A new global report from NTT DATA shows that only a minority of organizations with mature AI strategies achieve higher revenue growth rates and superior profit margins

(Source: WTM Latin America)

Artificial intelligence (AI) has become a key driver of business results, but not all organizations are leveraging it equally. A new global study reveals that only 15% of companies—those leading the way in the strategic use of AI—are experiencing higher revenue growth and better profit margins compared to the rest.

The Global AI Report 2026: A Strategic Guide for Those Leading with AI, presented by NTT DATA, is based on a survey of 2,567 senior executives from 35 countries and 15 industries. According to the analysis, the top 15% of AI-driven organizations are 2.5 times more likely to exceed 10% revenue growth and three times more likely to achieve profit margins of 15% or higher, thanks to the effective implementation of AI-based solutions.

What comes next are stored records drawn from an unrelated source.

-- ==== Sys2Proof/Laws/Table.lean ====
section
/-!
SUPPORT. The laws of tables and byte memories: read after write, and that every operation keeps the canonical form.
-/

namespace Sys2Proof

theorem cellsGet_cellsDrop {α : Type} (d : α) (i j : Nat) (l : List (Nat × α)) :
    cellsGet d j (cellsDrop i l) = if j = i then d else cellsGet d j l := by
  induction l with
  | nil => simp [cellsDrop, cellsGet]
  | cons c r ih =>
    obtain ⟨k, v⟩ := c
    by_cases h : k = i
    · subst h
      by_cases e : j = k
      · subst e; simpa [cellsDrop] using ih
      · simp [cellsDrop, cellsGet, ih, e, Ne.symm e]
    · by_cases e : k = j
      · subst e; simp [cellsDrop, cellsGet, h]
      · simp [cellsDrop, cellsGet, h, e, ih]

theorem cellsGet_cellsPut {α : Type} (d v : α) (i j : Nat) (l : List (Nat × α)) :
    cellsGet d j (cellsPut i v l) = if j = i then v else cellsGet d j l := by
  induction l with
  | nil =>
    by_cases h : j = i
    · simp [cellsPut, cellsGet, h]
    · simp [cellsPut, cellsGet, h, Ne.symm h]
  | cons c r ih =>
    obtain ⟨k, w⟩ := c
    by_cases h : j = i
    · subst h
      simp only [cellsPut]
      split
      · simp [cellsGet]
      · split
        · simp [cellsGet]
        · rename_i h2; simp [cellsGet, h2, ih]
    · simp only [cellsPut, h, if_false]
      split
      · simp [cellsGet, Ne.symm h]
      · split
        · rename_i h2; subst h2; simp [cellsGet, Ne.symm h]
        · simp [cellsGet, ih, h]

/-- Read after write: the key written holds the value, every other key what it held. -/
theorem tabGet_tabSet {α : Type} [DecidableEq α] (d v : α) (t : Tab α) (i j : Nat) :
    tabGet d (tabSet d t i v) j = if j = i then v else tabGet d t j := by
  unfold tabSet tabGet
  split
  · rename_i h; rw [cellsGet_cellsDrop, h]
  · rw [cellsGet_cellsPut]

@[simp] theorem tabGet_tabSet_self {α : Type} [DecidableEq α] (d v : α) (t : Tab α) (i : Nat) :
    tabGet d (tabSet d t i v) i = v := by simp [tabGet_tabSet]

@[simp] theorem tabGet_tabSet_ne {α : Type} [DecidableEq α] (d v : α) (t : Tab α) (i j : Nat) (h : j ≠ i) :
    tabGet d (tabSet d t i v) j = tabGet d t j := by simp [tabGet_tabSet, h]

@[simp] theorem tabGet_tabEmpty {α : Type} (d : α) (i : Nat) : tabGet d tabEmpty i = d := rfl

theorem cellsGet_filter {α : Type} (d : α) (p : Nat → Bool) (l : List (Nat × α)) (i : Nat) :
    cellsGet d i (l.filter (fun c => p c.1)) = if p i then cellsGet d i l else d := by
  induction l with
  | nil => simp [cellsGet]
  | cons c r ih =>
    obtain ⟨k, v⟩ := c
    by_cases e : k = i
    · subst e
      by_cases h : p k = true <;> simp [cellsGet, h, ih]
    · by_cases h : p k = true <;> simp [cellsGet, h, ih, e]

theorem tabGet_tabClearRange {α : Type} (d : α) (t : Tab α) (lo hi i : Nat) :
    tabGet d (tabClearRange t lo hi) i = if lo ≤ i ∧ i < hi then d else tabGet d t i := by
  unfold tabGet tabClearRange
  rw [cellsGet_filter d (fun k => !(decide (lo ≤ k) && decide (k < hi)))]
  by_cases h : lo ≤ i ∧ i < hi
  · simp [h]
  · rw [if_neg h, if_pos]
    simp only [Bool.not_eq_true', Bool.and_eq_false_iff, decide_eq_false_iff_not]
    omega

/-! ### The canonical form -/

theorem cellsWf_mono {α : Type} [DecidableEq α] (d : α) (a b : Nat) (l : List (Nat × α)) (h : a ≤ b)
    (w : cellsWf d (some b) l = true) : cellsWf d (some a) l = true := by
  cases l with
  | nil => rfl
  | cons c r =>
    simp only [cellsWf, Bool.and_eq_true, decide_eq_true_eq] at w ⊢
    exact ⟨⟨Nat.lt_of_le_of_lt h w.1.1, w.1.2⟩, w.2⟩

theorem cellsWf_none {α : Type} [DecidableEq α] (d : α) (a : Nat) (l : List (Nat × α)) (w : cellsWf d (some a) l = true) :
    cellsWf d none l = true := by
  cases l with
  | nil => rfl
  | cons c r =>
    simp only [cellsWf, Bool.and_eq_true, decide_eq_true_eq] at w ⊢
    exact ⟨⟨trivial, w.1.2⟩, w.2⟩

theorem cellsWf_drop {α : Type} [DecidableEq α] (d : α) (i : Nat) (l : List (Nat × α)) (lo : Option Nat)
    (w : cellsWf d lo l = true) : cellsWf d lo (cellsDrop i l) = true := by
  induction l generalizing lo with
  | nil => exact w
  | cons c r ih =>
    obtain ⟨k, v⟩ := c
    have hr : cellsWf d (some k) r = true := by
      cases lo <;> simp only [cellsWf, Bool.and_eq_true] at w <;> exact w.2
    simp only [cellsDrop]
    split
    · have hlo : cellsWf d lo r = true := by
        cases lo with
        | none => exact cellsWf_none d k r hr
        | some a =>
          simp only [cellsWf, Bool.and_eq_true, decide_eq_true_eq] at w
          exact cellsWf_mono d a k r (Nat.le_of_lt w.1.1) hr
      exact ih lo hlo
    · cases lo <;> simp only [cellsWf, Bool.and_eq_true] at w ⊢ <;> exact ⟨w.1, ih _ w.2⟩

theorem cellsWf_put {α : Type} [DecidableEq α] (d v : α) (i : Nat) (hv : v ≠ d) (l : List (Nat × α)) (lo : Option Nat)
    (hi : ∀ a, lo = some a → a < i) (w : cellsWf d lo l = true) : cellsWf d lo (cellsPut i v l) = true := by
  induction l generalizing lo with
  | nil =>
    cases lo with
    | none => simp [cellsPut, cellsWf, hv]
    | some a => simp [cellsPut, cellsWf, hv, hi a rfl]
  | cons c r ih =>
    obtain ⟨k, x⟩ := c
    have hr : cellsWf d (some k) r = true := by
      cases lo <;> simp only [cellsWf, Bool.and_eq_true] at w <;> exact w.2
    have hx : x ≠ d := by
      cases lo <;> simp only [cellsWf, Bool.and_eq_true, decide_eq_true_eq] at w <;> exact w.1.2
    simp only [cellsPut]
    split
    · rename_i h
      cases lo with
      | none => simp [cellsWf, hv, hx, h, hr]
      | some a => simp [cellsWf, hv, hx, h, hr, hi a rfl]
    · split
      · rename_i h; subst h
        cases lo with
        | none => simp [cellsWf, hv, hr]
        | some a => simp [cellsWf, hv, hr, hi a rfl]
      · rename_i h1 h2
        have := ih (some k) (by intro a e; cases e; omega) hr
        cases lo with
        | none => simp [cellsWf, hx, this]
        | some a =>
          simp only [cellsWf, Bool.and_eq_true, decide_eq_true_eq] at w
          simp [cellsWf, hx, this, w.1.1]

/-- A write keeps the canonical form. -/
theorem tabWf_tabSet {α : Type} [DecidableEq α] (d v : α) (t : Tab α) (i : Nat) (w : tabWf d t = true) :
    tabWf d (tabSet d t i v) = true := by
  unfold tabSet
  split
  · exact cellsWf_drop d i t.cells none w
  · rename_i h; exact cellsWf_put d v i h t.cells none (by simp) w

@[simp] theorem tabWf_tabEmpty {α : Type} [DecidableEq α] (d : α) : tabWf d (tabEmpty : Tab α) = true := rfl

/-- The write of a byte string keeps it too. -/
theorem tabWf_memWrite (d : Byte) (b : Bytes) (m : Tab Byte) (a : Nat) (w : tabWf d m = true) :
    tabWf d (memWrite d m a b) = true := by
  induction b generalizing m a with
  | nil => exact w
  | cons x r ih => exact ih _ _ (tabWf_tabSet d x m a w)

/-- A byte outside the string written reads as before. -/
theorem tabGet_memWrite_out (d : Byte) (b : Bytes) (m : Tab Byte) (a i : Nat) (h : i < a ∨ a + b.length ≤ i) :
    tabGet d (memWrite d m a b) i = tabGet d m i := by
  induction b generalizing m a with
  | nil => rfl
  | cons x r ih =>
    simp only [List.length_cons] at h
    rw [memWrite, ih _ _ (by omega), tabGet_tabSet_ne _ _ _ _ _ (by omega)]

/-- A byte of the string written reads as written. -/
theorem tabGet_memWrite_in (d : Byte) (b : Bytes) (m : Tab Byte) (a i : Nat) (h : i < b.length) :
    tabGet d (memWrite d m a b) (a + i) = b.getD i d := by
  induction b generalizing m a i with
  | nil => exact absurd h (by simp)
  | cons x r ih =>
    cases i with
    | zero => rw [memWrite, tabGet_memWrite_out _ _ _ _ _ (by omega)]; simp
    | succ k =>
      have e : a + (k + 1) = (a + 1) + k := by omega
      rw [memWrite, e, ih _ _ _ (by simpa using h)]; rfl

/-- A byte string written reads back. -/
theorem memRead_memWrite (d : Byte) (b : Bytes) (m : Tab Byte) (a : Nat) : memRead d (memWrite d m a b) a b.length = b := by
  induction b generalizing m a with
  | nil => rfl
  | cons x r ih =>
    have h := tabGet_memWrite_in d (x :: r) m a 0 (by simp)
    simp only [Nat.add_zero, List.getD_cons_zero] at h
    simp only [List.length_cons, memRead, h, List.cons.injEq, true_and]
    exact ih (tabSet d m a x) (a + 1)

end Sys2Proof
end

“The responsibility for AI has now shifted to the executive level and requires a cross-functional agenda across the entire organization,” said Yutaka Sasaki, President and CEO of the NTT DATA Group. “Our research shows that a small group of leaders are leveraging AI as a strategic differentiator, accelerating their growth and transforming how humans and machines create value.”

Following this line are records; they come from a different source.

-- ==== Sys2Proof/Laws/FrameMorTrip.lean ====
section
/-! SUPPORT. Frame lemmas of the trip latch: one simp lemma for each shared operation of Machine/*.lean
that never writes `State.mor.trip`, so that a proof about a command reads the field through the
operation without unfolding it. An operation without a lemma here may write the field. -/

namespace Sys2Proof.Machine

open Sys2Proof

set_option linter.unusedSimpArgs false
set_option linter.unusedTactic false
set_option linter.unnecessarySeqFocus false
set_option linter.unreachableTactic false
set_option linter.unusedVariables false

@[simp] theorem each_mor_trip (l : List Nat) (f : Nat → State → State) (s : State) (h : ∀ n s, (f n s).mor.trip = s.mor.trip) :
    (each l f s).mor.trip = s.mor.trip := by
  unfold each
  induction l generalizing s with
  | nil => rfl
  | cons a r ih => simp [ih, h]

@[simp] theorem foldl_mor_trip {α : Type} (l : List α) (f : State → α → State) (s : State) (h : ∀ s n, (f s n).mor.trip = s.mor.trip) :
    (l.foldl f s).mor.trip = s.mor.trip := by
  induction l generalizing s with
  | nil => rfl
  | cons a r ih => simp [ih, h]

@[simp] theorem gated_mor_trip (code src : Nat) (body : Bytes) (g : Gate) (eff : State → State) (s : State)
    (h : ∀ s, (eff s).mor.trip = s.mor.trip) : (gated code src body g eff s).mor.trip = s.mor.trip := by
  unfold gated
  dsimp only
  (repeat' split) <;> simp [h]

@[simp] theorem upOtp_mor_trip (f : Otp → Otp) (s : State) : (upOtp f s).mor.trip = s.mor.trip := by
  unfold upOtp; (repeat' split) <;> simp [*]

@[simp] theorem upEv_mor_trip (f : Evid → Evid) (s : State) : (upEv f s).mor.trip = s.mor.trip := by
  unfold upEv; (repeat' split) <;> simp [*]

@[simp] theorem upVault_mor_trip (f : Vault → Vault) (s : State) : (upVault f s).mor.trip = s.mor.trip := by
  unfold upVault; (repeat' split) <;> simp [*]

@[simp] theorem upChans_mor_trip (f : (Tab Channel) → (Tab Channel)) (s : State) : (upChans f s).mor.trip = s.mor.trip := by
  unfold upChans; (repeat' split) <;> simp [*]

@[simp] theorem upXip_mor_trip (f : Xip → Xip) (s : State) : (upXip f s).mor.trip = s.mor.trip := by
  unfold upXip; (repeat' split) <;> simp [*]

@[simp] theorem upPorts_mor_trip (f : (Tab Port) → (Tab Port)) (s : State) : (upPorts f s).mor.trip = s.mor.trip := by
  unfold upPorts; (repeat' split) <;> simp [*]

@[simp] theorem upEms_mor_trip (f : (Tab EmDev) → (Tab EmDev)) (s : State) : (upEms f s).mor.trip = s.mor.trip := by
  unfold upEms; (repeat' split) <;> simp [*]

@[simp] theorem upLake_mor_trip (f : Lake → Lake) (s : State) : (upLake f s).mor.trip = s.mor.trip := by
  unfold upLake; (repeat' split) <;> simp [*]

@[simp] theorem upImgs_mor_trip (f : (Tab Img) → (Tab Img)) (s : State) : (upImgs f s).mor.trip = s.mor.trip := by
  unfold upImgs; (repeat' split) <;> simp [*]

@[simp] theorem upFab_mor_trip (f : Fabric → Fabric) (s : State) : (upFab f s).mor.trip = s.mor.trip := by
  unfold upFab; (repeat' split) <;> simp [*]

@[simp] theorem upNrx_mor_trip (f : Rings → Rings) (s : State) : (upNrx f s).mor.trip = s.mor.trip := by
  unfold upNrx; (repeat' split) <;> simp [*]

@[simp] theorem upSc_mor_trip (f : Sc → Sc) (s : State) : (upSc f s).mor.trip = s.mor.trip := by
  unfold upSc; (repeat' split) <;> simp [*]

@[simp] theorem upSic_mor_trip (f : Sic → Sic) (s : State) : (upSic f s).mor.trip = s.mor.trip := by
  unfold upSic; (repeat' split) <;> simp [*]

@[simp] theorem upWdt_mor_trip (f : Wdt → Wdt) (s : State) : (upWdt f s).mor.trip = s.mor.trip := by
  unfold upWdt; (repeat' split) <;> simp [*]

@[simp] theorem upDga_mor_trip (f : Dga → Dga) (s : State) : (upDga f s).mor.trip = s.mor.trip := by
  unfold upDga; (repeat' split) <;> simp [*]

@[simp] theorem upKld_mor_trip (f : Kld → Kld) (s : State) : (upKld f s).mor.trip = s.mor.trip := by
  unfold upKld; (repeat' split) <;> simp [*]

Strategy: the key to leading with AI

According to the report, companies leading in AI not only invest in technology, but also align their initiatives with a clear strategic vision. Among the factors that most distinguish them are:

Strategic alignment and speed: They integrate AI into the corporate strategy and turn that vision into concrete financial results.

Comprehensive and selective approach: Focus on high-value domains, redesigning end-to-end processes.

Multiplier effect: Early successes drive new investments that accelerate growth.

Reinvention from the core: Core applications are rebuilt with integrated AI from their base architecture.

“To achieve maximum value, organizations must be willing to be uncomfortable, rethink their approach, and challenge inertia,” explained Pablo Sáez, Head of Data and Analytics Iberia, IO, LATAM and Consulting in Benelux & France at NTT DATA. “This implies operational maturity, holistic governance, and focused, iterative execution.”

Execution: transforming strategy into real impact

Beyond a clear vision, what distinguishes leading AI companies is their ability to create a resilient technological foundation and foster internal adoption.

Among the most relevant elements are:

Security at scale: Scalable and secure infrastructure that guarantees privacy and data sovereignty.

AI focused on experience: Technology enhances human talent instead of replacing it.

Sustainable transformation: The adoption of AI is managed as a structured process of organizational change.

Scalable governance: AI oversight is centralized and the role of Chief AI Officers (CAIOs) is strengthened.

Strategic alliances: Collaboration with external partners accelerates the return on generated value.

“Once business and AI strategies are aligned, identifying high-impact domains and redesigning them with AI is the most effective approach,” said Abhijit Dubey, CEO and CAIO of NTT DATA, Inc. “Together with robust governance, modern infrastructure, and trusted partners, companies are turning pilot programs into real benefits.”

About the investigation

The survey was conducted between September and October 2025, with the participation of C-level executives, senior managers and corporate leaders from sectors such as technology, manufacturing, financial services, health, consumer goods and others.